Report every line below that carries the word "toNat".

Stored data ▸
..........
-- ==== Sys2Proof/Machine/Outputs.lean ====
section
/-! DEFINITION. The commands of outputs (chapter 09): enabling, starting, dividers, delays and phase. -/

namespace Sys2Proof.Machine

/-- The fields taken only while ENABLE reads 0 (R212). -/
def outGuarded (n : Nat) : List FieldRef := [OUT_CFG_SRC n, OUT_CFG_MODE n, OUT_CFG_FORMAT n, OUT_CFG_LEGS n]

/-- May an output be enabled as it is configured (R209, R210)? -/
def State.outCfgOk (s : State) (n : Nat) : Bool :=
  let src := s.get (OUT_CFG_SRC n)
  let f := s.get (OUT_CFG_FORMAT n)
  if s.on (OUT_CFG_MODE n) then f != 2 && src != 3 else !s.tooFast src f (s.get (OUT_DIV_DIV n))

/-- PHASE as its registers hold it. -/
def State.outPhase (s : State) (n : Nat) : Int := s.getWideI (OUT_PHASE_LO n) (OUT_PHASE_HI n) 16

/-- A write of OUT_CFG (R210, R212, R222). -/
def State.outCfgWrite (m : Master) (n : Nat) (v : Word) (r : RegRow) (s : State) : State :=
  let a := OUT_CFG n
  let was := s.on (OUT_CFG_ENABLE n)
  let en := v.getLsbD 0
  let locked := was && en && (outGuarded n).any fun f => changes s f v
  let s := s.when locked (State.refuseWrite m a)
  let v := if locked then keepFields s (outGuarded n) v else v
  let s := s.plainWrite m a (keepField s (OUT_CFG_ENABLE n) v) r
  if !was && en then
    if s.outCfgOk n then (s.set (OUT_CFG_ENABLE n) 1).outEval n
    else (s.raise (OUT_EVT_CFG_ERR n)).refuseWrite m a
  else if was && !en then (s.set (OUT_CFG_ENABLE n) 0).outEval n
  else s.outEval n

/-- A write of OUT_DIV (R214): while the output runs it takes effect at its next rising edge. -/
def State.outDivWrite (m : Master) (n : Nat) (v : Word) (r : RegRow) (s : State) : State :=
  (s.plainWrite m (OUT_DIV n) v r).outEval n

/-- A write of OUT_DELAY (R215): while the output runs it takes effect at its edges (DEDUCED, log entry 30). -/
def State.outDelayWrite (m : Master) (n : Nat) (v : Word) (r : RegRow) (s : State) : State :=
  let a := OUT_DELAY n
  let d := s.get (OUT_DIV_DIV n)
  let bad := !s.on (OUT_CFG_MODE n) && d != 0 && decide (d ≤ fieldOf (OUT_DELAY_COARSE n) v)
  let s := s.when bad (State.badRange m a)
  s.plainWrite m a (if bad then keepField s (OUT_DELAY_COARSE n) v else v) r

/-- A write of OUT_PERIOD or OUT_WIDTH (R212, R216). -/
def State.outPulseWrite (m : Master) (n a : Nat) (v : Word) (r : RegRow) (s : State) : State :=
  if s.on (OUT_CFG_ENABLE n) ∧ v ≠ s.rd a then s.refuseWrite m a
  else if a = OUT_WIDTH n ∧ s.get (OUT_PERIOD_PERIOD n) < v.toNat + 8 then s.badRange m a
  else s.plainWrite m a v r

/-- Units of axle time, 2^-32 ns, in a ns and in a unit of PHASE. -/
def nsTime : Int := 2 ^ 32

/-- The least whole multiple of `p` above `x` that brings `x` to at least `lo`, added to it. -/
def liftTo (x p lo : Int) : Int := if lo ≤ x then x else x + (lo - x + p - 1) / p * p

/-- A PHASE takes effect (R218): the next boundary moves with it. A period whose boundary would be past, or less than 8 ns
after the last trailing edge, gives no pulse. -/
def State.outPhaseTake (n : Nat) (new : Int) (s : State) : State :=
  let o := s.outp n
  let lead := liftTo (o.lead + (new - o.phase) * 2 ^ 16) (s.get (OUT_PERIOD_PERIOD n) * nsTime) (max 0 (o.trail + 8 * nsTime))
  s.setOutp n { o with phase := new, lead := if s.get (OUT_STATUS_STATE n) = 2 then lead else o.lead }

/-- A write of OUT_PHASE_HI: PHASE takes effect (R216, R218). -/
def State.outPhaseWrite (m : Master) (n : Nat) (v : Word) (r : RegRow) (s : State) : State :=
  let t := s.plainWrite m (OUT_PHASE_HI n) v r
  if s.get (OUT_PERIOD_PERIOD n) * 65536 ≤ (t.outPhase n).natAbs then s.badRange m (OUT_PHASE_HI n)
  else t.outPhaseTake n (t.outPhase n)

/-! ### Edges -/

/-- What an output's edges are placed on in the coming cycle (R209): the position of its source at the cycle's beginning and
end, in cycles of the source; none pass while its axle is OFF. For the root they are counted from reset. -/
def State.outSpan (s : State) (n : Nat) : Rat × Rat :=
  let o := s.outp n
  if 3 ≤ o.src then (((16 * s.cyc : Nat) : Rat), ((16 * s.cyc + 16 : Nat) : Rat))
  else
    let a := o.src + 1
    if s.get (AXL_STATUS_STATE a) = 0 then (0, 0)
    else
      let (q0, q1) := s.axleSpan a
      let r := s.axRatio a (s.axEntry a)
      (tankAt r q0, tankAt r q1)

/-- The instant, in ns from the beginning of a cycle of the time base, at which its source is at `x`. -/
def instantOf (span : Rat × Rat) (x : Rat) : Rat := (x - span.1) / (span.2 - span.1) * (16 / 5)

/-- The delay of FINE, in ns (R213, R216). -/
def fineDelay (fine : Nat) : Rat := (fine : Nat) * (3125 : Nat) / (1000000 : Nat)

/-- The first index from `j` on that is `c` modulo `d` (R213). -/
def alignUp (j c : Int) (d : Nat) : Int := if d = 0 then j else j + (c - j) % (d : Int)

/-- A transition of an output, `t` ns from the beginning of the cycle. -/
def State.outFlip (n : Nat) (t : Rat) (b : Bool) (s : State) : State :=
  let o := s.outp n
  s.setOutp n { o with late := o.late ++ [(t, b)], high := b }

/-- An output that is to stop, at its falling edge (R221, R225). -/
def State.outFallen (n : Nat) (s : State) : State :=
  if (s.outp n).stopping && !(s.outp n).high then
    let late := (s.outp n).late
    let s := s.outStop n (if s.on (OUT_CFG_ENABLE n) then 1 else 0)
    (s.setOutp n { s.outp n with late := late }).outEval n
  else s

/-- FINE one step nearer to what is written (R215). -/
def fineNext (fine want : Nat) : Nat := if fine < want then fine + 1 else if want < fine then fine - 1 else want

/-- The rising edge that is due in clock mode, on source edge `j` counted so that edge 0 is `j0` (R213 to R215, R221): D and
COARSE take effect, FINE moves one step, and the next edge is the first at least D cycles later that is aligned. A period
lengthened for an edge off its alignment or for a new D sets REALIGN. With D = 1 the output follows the source (R88). -/
def State.outRise (n : Nat) (j0 : Int) (span : Rat × Rat) (s : State) : State :=
  let o := s.outp n
  let d := s.get (OUT_DIV_DIV n)
  let c : Int := o.base + s.get (OUT_DELAY_COARSE n)
  let j := j0 + o.rise
  if d = 0 then s.outStop n 0
  else
    let off := decide (o.div ≠ 0 ∧ (j - (o.base + o.coarse)) % (o.div : Int) ≠ 0)
    let next := alignUp (j + d) c d
    let s := s.when ((off || d != o.div) && decide (next ≠ j + d)) (·.raise (OUT_EVT_REALIGN n))
    let fine := fineNext o.fine (s.get (OUT_DELAY_FINE n))
    let s := s.setOutp n { o with
      div := d, coarse := s.get (OUT_DELAY_COARSE n), fine := fine, rise := (next - j0).toNat
      fall := if d = 1 then none else some (o.rise + (d + 1) / 2) }
    let s := s.outFlip n (instantOf span j + fineDelay fine) true
    if d = 1 then (s.outFlip n (instantOf span ((j : Rat) + 1 / 2) + fineDelay fine) false).outFallen n else s

/-- The falling edge that is due in clock mode (R88, R213). -/
def State.outFall (n f : Nat) (j0 : Int) (span : Rat × Rat) (s : State) : State :=
  let s := s.outFlip n (instantOf span (j0 + (f : Int) : Int) + fineDelay (s.outp n).fine) false
  (s.setOutp n { s.outp n with fall := none }).outFallen n

/-- The edges of a clock among the next `k` source edges, in order; no more than `fuel` of them. -/
def State.outClock (n k : Nat) (j0 : Int) (span : Rat × Rat) : Nat → State → State
  | 0, s => s
  | fuel + 1, s =>
    let o := s.outp n
    if s.get (OUT_STATUS_STATE n) ≠ 2 then s
    else match o.fall with
      | some f => if f ≤ o.rise then (if f < k then (s.outFall n f j0 span).outClock n k j0 span fuel else s)
          else if o.rise < k then (s.outRise n j0 span).outClock n k j0 span fuel else s
      | none => if o.rise < k then (s.outRise n j0 span).outClock n k j0 span fuel else s

/-- A clock in one cycle of the time base: the counters stand for the source edges not yet passed. -/
def State.outClockTick (n : Nat) (s : State) : State :=
  let span := s.outSpan n
  let j0 := span.1.ceil
  let k := (span.2.ceil - j0).toNat
  let s := s.outClock n k j0 span 100
  let o := s.outp n
  s.setOutp n { o with rise := o.rise - k, fall := o.fall.map (· - k) }

/-- The instant of an edge a pulse generator places at axle time `b` from the beginning of the cycle, in ns from there (R216):
the last tank edge before it, delayed by what is left to the nearest 0.390625 ps, and by FINE. Without the tank the edge
generator places it at the nearest 0.390625 ps, FINE apart (R224) (DEDUCED, log entry 30). -/
def State.pulseAt (s : State) (n : Nat) (b : Int) : Rat :=
  let a := (s.outp n).src + 1
  let (q0, q1) := s.axleSpan a
  let step : Rat := (390625 : Nat) / (1000000000 : Nat)
  let steps (x : Rat) : Rat := (roundAway (x / step) : Rat) * step
  if s.on (OUT_STATUS_KEEP_ACTIVE n) then steps ((b : Rat) / ((q1 - q0 : Int) : Rat) * (16 / 5))
  else
    let r := s.axRatio a (s.axEntry a)
    let span := (tankAt r q0, tankAt r q1)
    let j : Rat := ((tankAt r (q0 + b)).ceil - 1 : Int)
    instantOf span j + steps ((tankAt r (q0 + b) - j) * ((2 ^ 46 : Nat) : Rat) / (5 * (r : Nat))) + fineDelay (s.outp n).fine

/-- The level of a pulse output inside (`b`) or outside a pulse (R216). -/
def State.pulseLevel (s : State) (n : Nat) (b : Bool) : Bool := b != s.on (OUT_CFG_POL n)

/-- The leading edge that is due (R215, R216, R221): FINE moves one step, and a keep output returns to its tank (R224). An edge off its
boundary is followed by a period lengthened until the alignment holds. -/
def State.pulseLead (n : Nat) (s : State) : State :=
  let s := s.when (s.pwr.state != .keep && s.get (AXL_STATUS_STATE ((s.outp n).src + 1)) == 3) (·.set (OUT_STATUS_KEEP_ACTIVE n) 0)
  let o := s.outp n
  let s := s.setOutp n { o with fine := fineNext o.fine (s.get (OUT_DELAY_FINE n)) }
  let p : Int := s.get (OUT_PERIOD_PERIOD n) * nsTime
  let at_ := (s.axleSpan (o.src + 1)).1 + o.lead
  let extra := (o.phase * 2 ^ 16 - at_) % p
  let s := (s.outFlip n (s.pulseAt n o.lead) (s.pulseLevel n true)).when (decide (extra ≠ 0)) (·.raise (OUT_EVT_REALIGN n))
  let s := s.setOutp n { s.outp n with
    lead := o.lead + p + extra, trail := o.lead + s.get (OUT_WIDTH_WIDTH n) * nsTime, inside := true }
  s.outFallen n

/-- The trailing edge that is due (R216). -/
def State.pulseTrail (n : Nat) (s : State) : State :=
  let s := s.outFlip n (s.pulseAt n (s.outp n).trail) (s.pulseLevel n false)
  (s.setOutp n { s.outp n with inside := false }).outFallen n

/-- A pulse train in one cycle of the time base: at most one edge of each kind falls in it. Its axle's tank runs, or the edge
generator places the edges (R224). -/
def State.outPulseTick (n : Nat) (s : State) : State :=
  let a := (s.outp n).src + 1
  let (q0, q1) := s.axleSpan a
  let runs := s.get (AXL_STATUS_STATE a) != 0 || s.on (OUT_STATUS_KEEP_ACTIVE n)
  let s := s.when (runs && (s.outp n).inside && decide ((s.outp n).trail < q1 - q0)) (State.pulseTrail n)
  let s := s.when (runs && s.get (OUT_STATUS_STATE n) == 2 && decide ((s.outp n).lead < q1 - q0)) (State.pulseLead n)
  let o := s.outp n
  s.setOutp n { o with lead := o.lead - (q1 - q0), trail := o.trail - (q1 - q0) }

/-- What a held output has in force when it starts (R209, R225); with SRC 3 the root edge it counts from is any (R213). -/
def State.outLoad (n : Nat) (s : State) : State :=
  let o := s.outp n
  s.setOutp n { o with
    src := s.get (OUT_CFG_SRC n), pulse := s.on (OUT_CFG_MODE n)
    base := if s.get (OUT_CFG_SRC n) = 3 then Config.rootStart n (o.ready.getD 0) else 0
    div := s.get (OUT_DIV_DIV n), coarse := s.get (OUT_DELAY_COARSE n), fine := s.get (OUT_DELAY_FINE n)
    phase := s.outPhase n, fall := none, inside := false, trail := -8 * nsTime }

/-- The first edge of an output that is held and loaded, from the beginning of the cycle on (R213, R216): source edges before
the first aligned one, and axle time to the first boundary. -/
def State.outFirst (n : Nat) (s : State) : State :=
  let o := s.outp n
  let j := (s.outSpan n).1.ceil
  let q0 := (s.axleSpan (o.src + 1)).1
  s.setOutp n { o with
    rise := (alignUp j (o.base + o.coarse) o.div - j).toNat
    lead := (o.phase * 2 ^ 16 - q0) % (s.get (OUT_PERIOD_PERIOD n) * nsTime) }

/-- The 64 ns of R219 are over for an output whose conditions all hold. -/
def State.outWaited (s : State) (n : Nat) : Bool :=
  s.outReady n && (match (s.outp n).ready with | none => false | some c => decide (c + 20 ≤ s.cyc))

/-- Does the first edge of an output fall in the coming cycle? -/
def State.outComes (s : State) (n : Nat) : Bool :=
  let o := s.outp n
  if o.pulse then
    let (q0, q1) := s.axleSpan (o.src + 1)
    decide (o.lead < q1 - q0)
  else
    let span := s.outSpan n
    decide ((o.rise : Int) < span.2.ceil - span.1.ceil)

/-- One output in one cycle of the time base: it starts at the first aligned edge, or the first boundary, after its 64 ns
(R219); its transitions of the cycle are in `wave`. -/
def State.outTick (n : Nat) (s : State) : State :=
  let s := if s.outWaited n then
      let t := (s.outLoad n).outFirst n
      if t.outComes n then t.setOutState n 2 else s
    else s
  let s := if s.get (OUT_STATUS_STATE n) ≠ 2 then s
    else if (s.outp n).pulse then s.outPulseTick n else s.outClockTick n
  let o := s.outp n
  if o.late.isEmpty && o.wave.isEmpty then s
  else
    let wave := o.late.filter fun x => decide (x.1 < 16 / 5)
    let level := if s.get (OUT_STATUS_STATE n) = 2 then ((wave.getLast?).map (·.2)).getD o.level else false
    s.setOutp n { o with
      wave := wave, level := level
      late := (o.late.filter fun x => !decide (x.1 < 16 / 5)).map fun x => (x.1 - 16 / 5, x.2) }

/-- The first edge of an output has come, 64 ns after the last condition of R219: it runs from here on, its edges where R213 and
R216 place them (DESIGN CHOICE, log entry 4; DEDUCED, log entry 30). -/
def State.outStart (n : Nat) (s : State) : State :=
  let s := s.outEval n
  s.when (s.outWaited n) fun t => ((t.outLoad n).outFirst n).setOutState n 2

/-- The next rising or leading edge of a running output has come (R214, R215, R221) (DESIGN CHOICE, log entry 4; DEDUCED, log
entry 30). -/
def State.outEdge (n : Nat) (s : State) : State :=
  if s.get (OUT_STATUS_STATE n) ≠ 2 then s
  else if (s.outp n).pulse then s.pulseLead n
  else
    let span := s.outSpan n
    let j0 := span.1.ceil
    let s := match (s.outp n).fall with | some f => s.outFall n f j0 span | none => s
    s.when (s.get (OUT_STATUS_STATE n) == 2) (State.outRise n j0 span)

/-- A write of OUT_KEEP (R224). -/
def State.outKeepWrite (m : Master) (v : Word) (r : RegRow) (s : State) : State := (s.plainWrite m OUT_KEEP v r).outEvalAll

/-! ### Commands -/

/-- OUTPUT_ENABLE_WRITE (R210). -/
def execOutputEnableWrite (m : Master) (n : Nat) (v : Word) (s : State) : Host.Outcome State Fault Refusal :=
  .next (s.when (decide (n < 24)) (State.access m (OUT_CFG n) (State.outCfgWrite m n v)))

/-- OUTPUT_START (R219). -/
def execOutputStart (n : Nat) (s : State) : Host.Outcome State Fault Refusal :=
  .next (s.when (decide (n < 24)) (State.outStart n))

/-- PHASE_HI_WRITE (R218). -/
def execPhaseHiWrite (m : Master) (n : Nat) (v : Word) (s : State) : Host.Outcome State Fault Refusal :=
  .next (s.when (decide (n < 24)) (State.access m (OUT_PHASE_HI n) (State.outPhaseWrite m n v)))

/-- OUTPUT_DIV_CHANGE (R214). -/
def execOutputDivChange (n : Nat) (s : State) : Host.Outcome State Fault Refusal :=
  .next (s.when (decide (n < 24)) (State.outEdge n))

end Sys2Proof.Machine
end

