/-- Do the conditions of R164 hold now for loop `l`? -/
def State.learnClean (s : State) (l : Nat) : Bool :=
  s.loopState l == 2 && !s.on (DPL_STATUS_FLYWHEEL l) && !s.on (DPL_STATUS_STEPPING l) && !s.on (DPL_STATUS_RAMP_BUSY l) &&
    (s.get (DPL_CFG_SRC l) != 0 || (!s.on (SEL_STATUS_CHG_BUSY l) && !s.on (SEL_STATUS_BLEEDING l) &&
      (match (s.sel l).active with | some a => !s.suspect l a | none => true))) &&
    !s.on GLB_STATUS_XO_INT && (!s.on HOLD_CFG_TS_EN || (!s.on HOLD_STATUS_TSENS_FAIL && !s.on HOLD_STATUS_SLEW))

/-- An update of loop `l` with frequency y: the learning loop's updates are summed (R164), and an update in LOCKED enters the
window of R172. -/
def State.learnUpdate (l : Nat) (s : State) : State :=
  let y := (s.loop l).y
  let s := if s.hold.learner = some l then
      { s with hold := { s.hold with ySum := s.hold.ySum + y, yCount := s.hold.yCount + 1 } } else s
  if s.loopState l ≠ 2 then s
  else
    let keep : Rat := (s.get HOLD_BIAS_WIN : Rat) + (s.get HOLD_BIAS_GUARD : Rat) + 16
    let h := s.holdLoop l
    let d := y - (1 / (1 + s.yXO) - 1)
    s.setHoldLoop l { h with track := (s.secNow, fine d) :: h.track.filter fun p => decide (s.secNow - keep ≤ p.1) }

/-- A valid observation is taken into the model (R163, R166, R169) (DEDUCED, log entry 27). -/
def State.takeObservation (yobs : Rat) (temp : Option Rat) (s : State) : State :=
  let h := s.hold
  let s := { s with hold := { h with
    obs := ⟨s.secNow, s.dayNow, temp, fine yobs⟩ :: h.obs
    learnMin := h.learnMin + 1, newMin := h.newMin + 1, calMin := h.calMin + 1
    model := match temp with | some t => if h.refSet then h.model else { h.model with tempRef := t } | none => h.model
    refSet := h.refSet || temp.isSome
    histSum := h.histSum + fine yobs, histTemp := h.histTemp + temp.getD 0, histCount := h.histCount + 1 } }
  let s := s.refit
  let stage := s.get HOLD_STATUS_STAGE
  let ml := s.get HOLD_LEARN_MIN_LEARN
  let s := if stage = 0 then s.setStage 1
    else if stage = 1 ∧ ml ≤ s.hold.learnMin ∧ (s.hold.prior.isNone ∨ ml ≤ s.hold.newMin) then s.setStage 2
    else if stage = 2 ∧ 4320 ≤ s.hold.learnMin then s.setStage 3
    else s
  s.reportModel

/-- One hour of the history is complete (R183). -/
def State.historyEntry (s : State) : State :=
  let h := s.hold
  if h.histMin < 59 then { s with hold := { h with histMin := h.histMin + 1 } }
  else
    let n : Rat := if h.histCount = 0 then 1 else (h.histCount : Nat)
    let e := octetsLE 6 (s.domTime 0 / secUnit) ++ octetsLE 2 h.histCount ++ octetsLE 6 (wrapTo 48 (unit48 (h.histSum / n))) ++
      octetsLE 2 (wrapTo 16 (roundAway (h.histTemp / n * 256)))
    let hist := (h.history ++ [e]).drop ((h.history.length + 1) - 16)
    let page := hist.flatten
    ({ s with hold := { h with history := hist, histSum := 0, histTemp := 0, histCount := 0, histMin := 0 } }).hotPut 0x110
      (page ++ List.replicate (256 - page.length) 0)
..........
TASK OUTPUT ▸
  else if a = OUT_WIDTH n ∧ s.get (OUT_PERIOD_PERIOD n) < v.toNat + 8 then s.badRange m a
      div := d, coarse := s.get (OUT_DELAY_COARSE n), fine := fine, rise := (next - j0).toNat
  let k := (span.2.ceil - j0).toNat
    rise := (alignUp j (o.base + o.coarse) o.div - j).toNat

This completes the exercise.